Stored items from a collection
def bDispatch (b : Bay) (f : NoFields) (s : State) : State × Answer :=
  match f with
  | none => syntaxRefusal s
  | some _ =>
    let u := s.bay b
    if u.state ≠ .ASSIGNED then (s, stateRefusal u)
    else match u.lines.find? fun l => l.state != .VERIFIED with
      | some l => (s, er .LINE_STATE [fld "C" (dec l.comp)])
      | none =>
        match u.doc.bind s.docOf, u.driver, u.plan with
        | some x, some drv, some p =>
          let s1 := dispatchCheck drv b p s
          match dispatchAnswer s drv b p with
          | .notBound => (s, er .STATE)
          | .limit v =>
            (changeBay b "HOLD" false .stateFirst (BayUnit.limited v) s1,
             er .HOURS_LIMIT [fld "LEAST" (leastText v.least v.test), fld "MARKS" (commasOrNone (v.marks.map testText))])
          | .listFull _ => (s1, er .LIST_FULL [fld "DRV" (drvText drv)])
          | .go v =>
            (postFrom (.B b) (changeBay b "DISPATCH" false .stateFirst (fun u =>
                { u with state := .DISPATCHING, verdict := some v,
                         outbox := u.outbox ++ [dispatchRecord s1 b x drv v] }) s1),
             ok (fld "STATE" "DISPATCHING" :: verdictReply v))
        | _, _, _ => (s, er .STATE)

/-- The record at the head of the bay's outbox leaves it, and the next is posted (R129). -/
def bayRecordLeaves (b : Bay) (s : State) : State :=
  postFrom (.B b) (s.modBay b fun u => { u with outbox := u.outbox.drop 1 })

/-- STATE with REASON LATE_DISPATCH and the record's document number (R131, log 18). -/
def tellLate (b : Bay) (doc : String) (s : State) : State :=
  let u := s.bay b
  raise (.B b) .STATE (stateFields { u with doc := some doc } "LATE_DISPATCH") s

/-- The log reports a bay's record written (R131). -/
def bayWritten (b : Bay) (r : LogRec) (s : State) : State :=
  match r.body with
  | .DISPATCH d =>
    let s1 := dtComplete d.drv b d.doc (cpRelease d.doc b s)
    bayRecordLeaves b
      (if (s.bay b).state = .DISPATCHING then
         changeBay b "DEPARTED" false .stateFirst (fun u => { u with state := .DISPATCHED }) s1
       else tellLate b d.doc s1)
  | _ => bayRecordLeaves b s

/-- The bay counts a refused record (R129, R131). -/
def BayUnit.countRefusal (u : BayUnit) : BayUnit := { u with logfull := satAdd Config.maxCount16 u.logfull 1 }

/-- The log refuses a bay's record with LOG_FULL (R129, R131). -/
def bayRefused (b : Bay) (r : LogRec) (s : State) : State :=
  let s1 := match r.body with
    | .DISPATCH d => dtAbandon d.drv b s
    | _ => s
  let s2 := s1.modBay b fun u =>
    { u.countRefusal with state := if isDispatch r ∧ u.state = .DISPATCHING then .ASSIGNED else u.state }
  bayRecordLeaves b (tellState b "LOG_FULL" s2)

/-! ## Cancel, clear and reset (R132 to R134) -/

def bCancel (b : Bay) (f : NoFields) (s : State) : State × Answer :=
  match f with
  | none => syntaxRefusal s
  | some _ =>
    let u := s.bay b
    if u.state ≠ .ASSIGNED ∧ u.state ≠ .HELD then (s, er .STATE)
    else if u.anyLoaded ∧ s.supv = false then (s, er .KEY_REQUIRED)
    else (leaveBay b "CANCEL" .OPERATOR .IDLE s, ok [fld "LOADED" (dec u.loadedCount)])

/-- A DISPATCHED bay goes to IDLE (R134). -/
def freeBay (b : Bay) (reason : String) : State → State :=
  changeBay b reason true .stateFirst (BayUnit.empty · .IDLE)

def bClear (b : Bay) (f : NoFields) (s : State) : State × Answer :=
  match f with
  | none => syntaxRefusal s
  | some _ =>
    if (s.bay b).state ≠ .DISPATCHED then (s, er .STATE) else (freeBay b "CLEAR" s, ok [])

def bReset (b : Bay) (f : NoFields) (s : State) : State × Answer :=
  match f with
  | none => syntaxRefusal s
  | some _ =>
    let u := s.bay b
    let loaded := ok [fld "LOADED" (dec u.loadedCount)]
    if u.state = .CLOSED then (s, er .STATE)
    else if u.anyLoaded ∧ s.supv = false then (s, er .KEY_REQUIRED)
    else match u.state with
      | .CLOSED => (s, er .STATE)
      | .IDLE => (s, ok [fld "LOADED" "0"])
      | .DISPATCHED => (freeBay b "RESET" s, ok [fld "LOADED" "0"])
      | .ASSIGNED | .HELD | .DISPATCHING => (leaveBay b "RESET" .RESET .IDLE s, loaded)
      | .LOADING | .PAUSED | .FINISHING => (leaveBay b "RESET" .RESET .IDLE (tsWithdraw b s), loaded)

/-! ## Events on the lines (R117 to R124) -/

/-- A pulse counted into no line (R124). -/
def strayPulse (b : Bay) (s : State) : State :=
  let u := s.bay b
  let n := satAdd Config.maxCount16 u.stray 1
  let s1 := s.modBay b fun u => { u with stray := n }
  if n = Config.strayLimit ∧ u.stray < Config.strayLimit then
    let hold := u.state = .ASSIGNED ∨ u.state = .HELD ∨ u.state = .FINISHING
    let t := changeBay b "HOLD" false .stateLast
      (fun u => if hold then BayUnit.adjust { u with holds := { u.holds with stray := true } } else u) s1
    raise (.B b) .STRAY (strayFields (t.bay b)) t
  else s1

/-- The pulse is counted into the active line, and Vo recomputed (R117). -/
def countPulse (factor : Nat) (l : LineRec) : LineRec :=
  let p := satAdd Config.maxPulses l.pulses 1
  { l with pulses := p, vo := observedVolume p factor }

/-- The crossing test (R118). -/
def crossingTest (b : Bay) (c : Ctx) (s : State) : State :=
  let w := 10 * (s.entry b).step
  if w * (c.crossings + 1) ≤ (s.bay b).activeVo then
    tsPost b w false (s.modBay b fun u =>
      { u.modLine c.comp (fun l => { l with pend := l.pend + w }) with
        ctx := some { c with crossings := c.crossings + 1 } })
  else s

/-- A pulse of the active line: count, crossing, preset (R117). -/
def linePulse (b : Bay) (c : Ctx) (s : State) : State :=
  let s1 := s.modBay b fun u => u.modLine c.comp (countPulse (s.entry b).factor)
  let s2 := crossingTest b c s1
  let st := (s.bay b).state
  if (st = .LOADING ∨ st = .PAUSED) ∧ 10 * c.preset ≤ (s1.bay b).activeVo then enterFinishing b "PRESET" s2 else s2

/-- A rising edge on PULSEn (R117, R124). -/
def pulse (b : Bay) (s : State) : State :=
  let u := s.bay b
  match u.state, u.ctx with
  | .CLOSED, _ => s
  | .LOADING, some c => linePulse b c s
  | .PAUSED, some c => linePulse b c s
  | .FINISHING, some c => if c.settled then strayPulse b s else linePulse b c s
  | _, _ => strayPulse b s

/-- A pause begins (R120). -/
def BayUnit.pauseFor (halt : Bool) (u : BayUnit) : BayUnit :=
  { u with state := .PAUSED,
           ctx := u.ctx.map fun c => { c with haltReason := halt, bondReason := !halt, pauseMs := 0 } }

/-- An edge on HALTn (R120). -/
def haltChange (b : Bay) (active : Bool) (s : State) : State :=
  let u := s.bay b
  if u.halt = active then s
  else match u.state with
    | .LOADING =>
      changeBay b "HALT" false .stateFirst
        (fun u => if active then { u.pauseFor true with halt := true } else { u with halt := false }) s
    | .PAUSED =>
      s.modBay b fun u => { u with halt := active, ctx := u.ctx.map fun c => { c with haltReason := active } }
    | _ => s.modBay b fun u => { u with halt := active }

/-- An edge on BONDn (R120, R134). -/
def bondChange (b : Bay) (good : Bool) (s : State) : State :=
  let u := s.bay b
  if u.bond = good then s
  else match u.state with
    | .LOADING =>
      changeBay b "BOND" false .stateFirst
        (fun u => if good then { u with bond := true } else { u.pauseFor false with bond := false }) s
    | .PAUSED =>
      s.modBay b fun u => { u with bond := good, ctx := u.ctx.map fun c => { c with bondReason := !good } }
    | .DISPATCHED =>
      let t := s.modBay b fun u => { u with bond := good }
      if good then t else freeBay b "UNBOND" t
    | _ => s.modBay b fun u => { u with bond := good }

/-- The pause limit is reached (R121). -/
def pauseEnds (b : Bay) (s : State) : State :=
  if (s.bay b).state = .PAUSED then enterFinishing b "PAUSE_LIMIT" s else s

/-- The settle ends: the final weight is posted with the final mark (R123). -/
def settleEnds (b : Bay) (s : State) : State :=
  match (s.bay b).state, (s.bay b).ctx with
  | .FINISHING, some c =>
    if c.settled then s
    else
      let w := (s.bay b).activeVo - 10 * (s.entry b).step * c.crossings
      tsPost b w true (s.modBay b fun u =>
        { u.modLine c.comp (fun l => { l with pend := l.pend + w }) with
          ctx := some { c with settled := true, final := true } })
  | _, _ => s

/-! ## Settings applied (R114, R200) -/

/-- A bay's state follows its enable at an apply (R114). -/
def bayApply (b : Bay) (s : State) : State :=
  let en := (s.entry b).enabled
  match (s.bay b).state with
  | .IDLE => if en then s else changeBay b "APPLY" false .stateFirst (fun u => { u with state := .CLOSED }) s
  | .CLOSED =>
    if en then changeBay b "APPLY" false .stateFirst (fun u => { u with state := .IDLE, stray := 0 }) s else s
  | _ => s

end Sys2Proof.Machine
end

## PROBLEM REQUIREMENTS:
Go through the records above and, whenever a line includes the word "enterFinishing", copy it.

## RESPONSE:
  if (st = .LOADING ∨ st = .PAUSED) ∧ 10 * c.preset ≤ (s1.bay b).activeVo then enterFinishing b "PRESET" s2 else s2
  if (s.bay b).state = .PAUSED then enterFinishing b "PAUSE_LIMIT" s else s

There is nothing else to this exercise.